В старой, красно-кирпичной «инфекционке», спрятавшись в закрытом боксе, укрывшись толстыми матрасами, ждут своего времени несколько «куколок». Там спит сейчас главврач, его заместитель и несколько больных, бывших в прошлой жизни наркоманами. Не-жизнь вошла в них, даровав возможность выздороветь от вируса гепатита «С» и ВИЧ-инфекции у двоих. Наградила острыми стальными иглами, сейчас спрятанными в мускульных сумках на руках. Страшный и смешной каламбур Той, по чьей воле в одну ночь погиб целый город.
И Лёшка был только рад тому, что не слышит ни звука из закрытой на ремонт детской поликлиники…
Он дошёл до приёмного покоя. Чуть поколебался перед тем, как потянуть на себя ручку двери, обитой снаружи красной искусственной кожей с авангардным и аляповатым узором. Нагнулся под низким косяком, когда заходил и застыл, открыв вторую дверь.
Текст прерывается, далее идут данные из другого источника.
/-- Settles O38, command by command. -/
theorem gatesPreemptionAndObservationAct : Obligations.GatesPreemptionAndObservationAct := by
  intro s p
  refine ⟨fun hoff => ⟨_, runs_gateEntryChange p s, Dev.driveGates_open (.inr hoff)⟩,
    fun l at_ x hoper hspan hinactive hadmin => ⟨_, runs_gateEntryChange p s, ?_⟩,
    fun hadmin => ⟨_, runs_gateEntryChange p s, Dev.driveGates_open (.inl hadmin)⟩,
    fun l at_ rest hpending => ⟨fun hdue => ⟨_, runs_gateListSwitch p s, gateSwitch_due hpending hdue⟩,
      fun hearly => runs_same (runs_gateListSwitch p s) (gateSwitch_early hpending hearly)⟩,
    fun hstate => ⟨_, runs_preemptVerifyResponse p s, by rw [verifyResponse_verifying hstate]⟩,
    fun t hstate ht => ⟨fun hearly => runs_same (runs_preemptVerifyTimeout p s) (verifyTimeout_early hstate ht hearly),
      fun hover htries => ⟨_, runs_preemptVerifyTimeout p s, ?_⟩,
      fun hover htries => ⟨_, runs_preemptVerifyTimeout p s, by rw [verifyTimeout_fails hstate ht hover htries]⟩⟩,
    ⟨runs_belfryCmp p 0 s, fun mask hmask => ?_⟩,
    fun o ho hen => ⟨fun hdue => queueObserve_due ho hen hdue ▸ runs_queueObserveSample p s,
      fun hearly => runs_same (runs_queueObserveSample p s) (queueObserve_early ho hearly)⟩,
    fun e he => ⟨fun t ht hover => frerReset_due he ht hover ▸ runs_frerResetTimeout p s,
      fun t ht hearly => runs_same (runs_frerResetTimeout p s) (frerReset_early he ht hearly),
      fun hon hover => ⟨_, _, runs_frerLatentPeriodEnd p s, frerLatent_due he hon hover, rfl, rfl, rfl, rfl, rfl⟩,
      fun hearly => runs_same (runs_frerLatentPeriodEnd p s) (frerLatent_early he hearly)⟩⟩
  · rw [Dev.driveGates_entry hadmin hoper hspan hinactive]
    exact ⟨rfl, rfl⟩
  · rw [verifyTimeout_again hstate ht hover htries]
    exact ⟨rfl, rfl, rfl⟩
  · have hrun := runs_belfryCmp p mask s
    rwa [belfryCmp, beq_false_of_ne hmask, if_neg Bool.false_ne_true] at hrun

end Sys2Proof.Machine
end

section
/-! SUPPORT. Resets of one entry of a table, and what the stream unit's queries answer (chapter 06, Commands). -/

namespace Sys2Proof.Machine

open Sys2Proof

/-- Changing the entry at an index changes what is found there. -/
theorem tabFind_upd_same {α : Type} (t : Tab α) (i : Nat) (f : α → α) : tabFind (tabUpd t i f) i = (tabFind t i).map f := by
  induction t with
  | nil => rfl
  | cons e t ih =>
    obtain ⟨k, v⟩ := e
    by_cases hk : k = i
    · simp [tabUpd, tabFind, hk]
    · simpa [tabUpd, tabFind, hk] using ih

/-- An entry that is present is found changed. -/
theorem tabFind_upd_of_has {α : Type} {t : Tab α} {i : Nat} (f : α → α) (h : tabHas t i = true) :
    ∃ v, tabFind (tabUpd t i f) i = some (f v) := by
  obtain ⟨v, hv⟩ := Option.isSome_iff_exists.mp h
  exact ⟨v, by rw [tabFind_upd_same, hv, Option.map_some]⟩

/-! ## STR_GATE_STATUS -/

/-- The state that STR_GATE_STATUS reports: disabled, oper, or a switch pending. -/
def Gates.statusCode (g : Gates) : Nat := if g.oper.isNone then 0 else if g.pending.isEmpty then 1 else 2

/-- What STR_GATE_STATUS says of the oper list: the entry in force, the cycle and the switch time. -/
def Gates.operReport (g : Gates) (now : Nat) : Bytes :=
  match g.oper with
  | some (l, s) =>
    let entry := match l.spanAt s now with
      | some x => x.2.2.2.2
      | none => 0
    leb 2 entry ++ leb 4 l.cycle ++ t80le s
  | none => zeros 16

/-- When the next pending switch falls; 0 without one. -/
def Gates.pendingTime (g : Gates) : Nat :=
  match g.pending.head? with
  | some x => x.2
  | none => 0

/-- STR_GATE_STATUS's response. -/
def Dev.gateReport (d : Dev) (p : Nat) : Bytes :=
  leb 1 (d.gates p).statusCode ++ leb 1 (d.gateVector p) ++ (d.gates p).operReport d.now ++ zeros 2 ++ t80le (d.gates p).pendingTime ++
    zeros 2

theorem exec_strGateStatus (rq : Req) (s : State) : exec (.strGateStatus rq) s =
    onDev (Dev.serve 0x050A rq (rspMax 32) (fun d _ bs => withLayout d 4 [fr 0 1 0 49] bs (ansOk d (d.gateReport (byteAt bs 0))))) s := rfl

theorem Gates.operReport_length (g : Gates) (now : Nat) : (g.operReport now).length = 16 := by
  unfold Gates.operReport
  split <;> simp

theorem Gates.statusCode_lt (g : Gates) : g.statusCode < 256 := by
  unfold Gates.statusCode
  split
  · decide
  · split <;> decide

theorem Dev.gateReport_length (d : Dev) (p : Nat) : (d.gateReport p).length = 32 := by
  simp [Dev.gateReport, Gates.operReport_length]

theorem Dev.gateReport_status (d : Dev) (p : Nat) : byteAt (d.gateReport p) 0 = (d.gates p).statusCode := by
  simp [Dev.gateReport, byteAt_append, Nat.mod_eq_of_lt (Gates.statusCode_lt _)]

theorem Dev.gateReport_vector (d : Dev) (p : Nat) : byteAt (d.gateReport p) 1 = d.gateVector p % 256 := by
  simp [Dev.gateReport, byteAt_append]

/-! ## STR_STREAM_STATUS -/

/-- The meter that a stream names, with its buckets filled up to now. -/
def Dev.streamMeter (d : Dev) (e : Stream) : Option Meter :=
  (if bit e.meter 15 then tabFind d.streams.meters (bits e.meter 0 12) else none).map (fun m => meterFill m d.uptime)

/-- The recovery entry that a stream names. -/
def Dev.streamRecovery (d : Dev) (e : Stream) : Option Recovery :=
  if bit e.recovery 15 then tabFind d.streams.recoveries (bits e.recovery 0 10) else none

/-- The flags of STR_STREAM_STATUS: valid, scheduled, blocked, latched, TAKE_ANY. -/
def Dev.streamFlags (d : Dev) (e : Stream) : Nat :=
  1 + 2 * b2n (e.kind == 1) + 4 * b2n e.blocked + 8 * b2n ((d.streamMeter e).any (fun m => m.latched)) +
    16 * b2n ((d.streamRecovery e).any (fun r => r.takeAny))

/-- STR_STREAM_STATUS's response for a valid entry. -/
def Dev.streamReport (d : Dev) (e : Stream) : Bytes :=
  leb 1 (d.streamFlags e) ++ zeros 1 ++ leb 2 (if e.intervalNs == 0 then 0 else tabGet 0 e.windows (filterWindow e d.now)) ++
    leb 4 (((d.streamMeter e).map (fun m => m.c / creditUnit)).getD 0) ++
    leb 4 (((d.streamMeter e).map (fun m => m.e / creditUnit)).getD 0) ++
    leb 2 (((d.streamRecovery e).map (fun r => r.seq)).getD 0) ++ zeros 2

/-- STR_STREAM_STATUS's work. -/
def streamStatusBody (d : Dev) (h : Nat) : Ans :=
  match tabFind d.streams.table h with
  | none => ansOk d (zeros 16)
  | some e => ansOk d (d.streamReport e)

theorem exec_strStreamStatus (rq : Req) (s : State) : exec (.strStreamStatus rq) s =
    onDev (Dev.serve 0x050C rq (rspMax 16) (fun d _ bs => withLayout d 4 [fr 0 2 0 4095] bs (streamStatusBody d (le bs 0 2)))) s := rfl

theorem Dev.streamReport_length (d : Dev) (e : Stream) : (d.streamReport e).length = 16 := by simp [Dev.streamReport]

theorem Dev.streamReport_flags (d : Dev) (e : Stream) : byteAt (d.streamReport e) 0 = d.streamFlags e % 256 := by
  simp [Dev.streamReport, byteAt_append]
Прямо на него смотрели, не мигая, черные глаза худощавого высокого мужчины, сидевшего напротив двери.
— Что встал, заходи. — Он чуть шевельнулся, взяв в руку стакан с горячим чаем (если судить по запаху свежей заварки). — А то сижу и жду, когда же, наконец, ты соизволишь заявиться.
— Давно ждёте? — Лёшка не придумал ничего более глупого, чтобы ответить. Настолько сильно поразил его этот спокойно дующий чай индивид с бездонными глазами, одетый в тёмный рабочий комбинезон.
— Это, смотря с чем сравнивать. — Мужчина прихлебнул чаю и аккуратно откусил кусок засохшего пряника, предварительно обмакнув его в горячую жидкость. — Если с тем, как растянулось время ночью — то не очень. А так, вообще-то, довольно давно. Успел даже найти новую одежду и немного пожрать. И инструменты. Идём, что ли?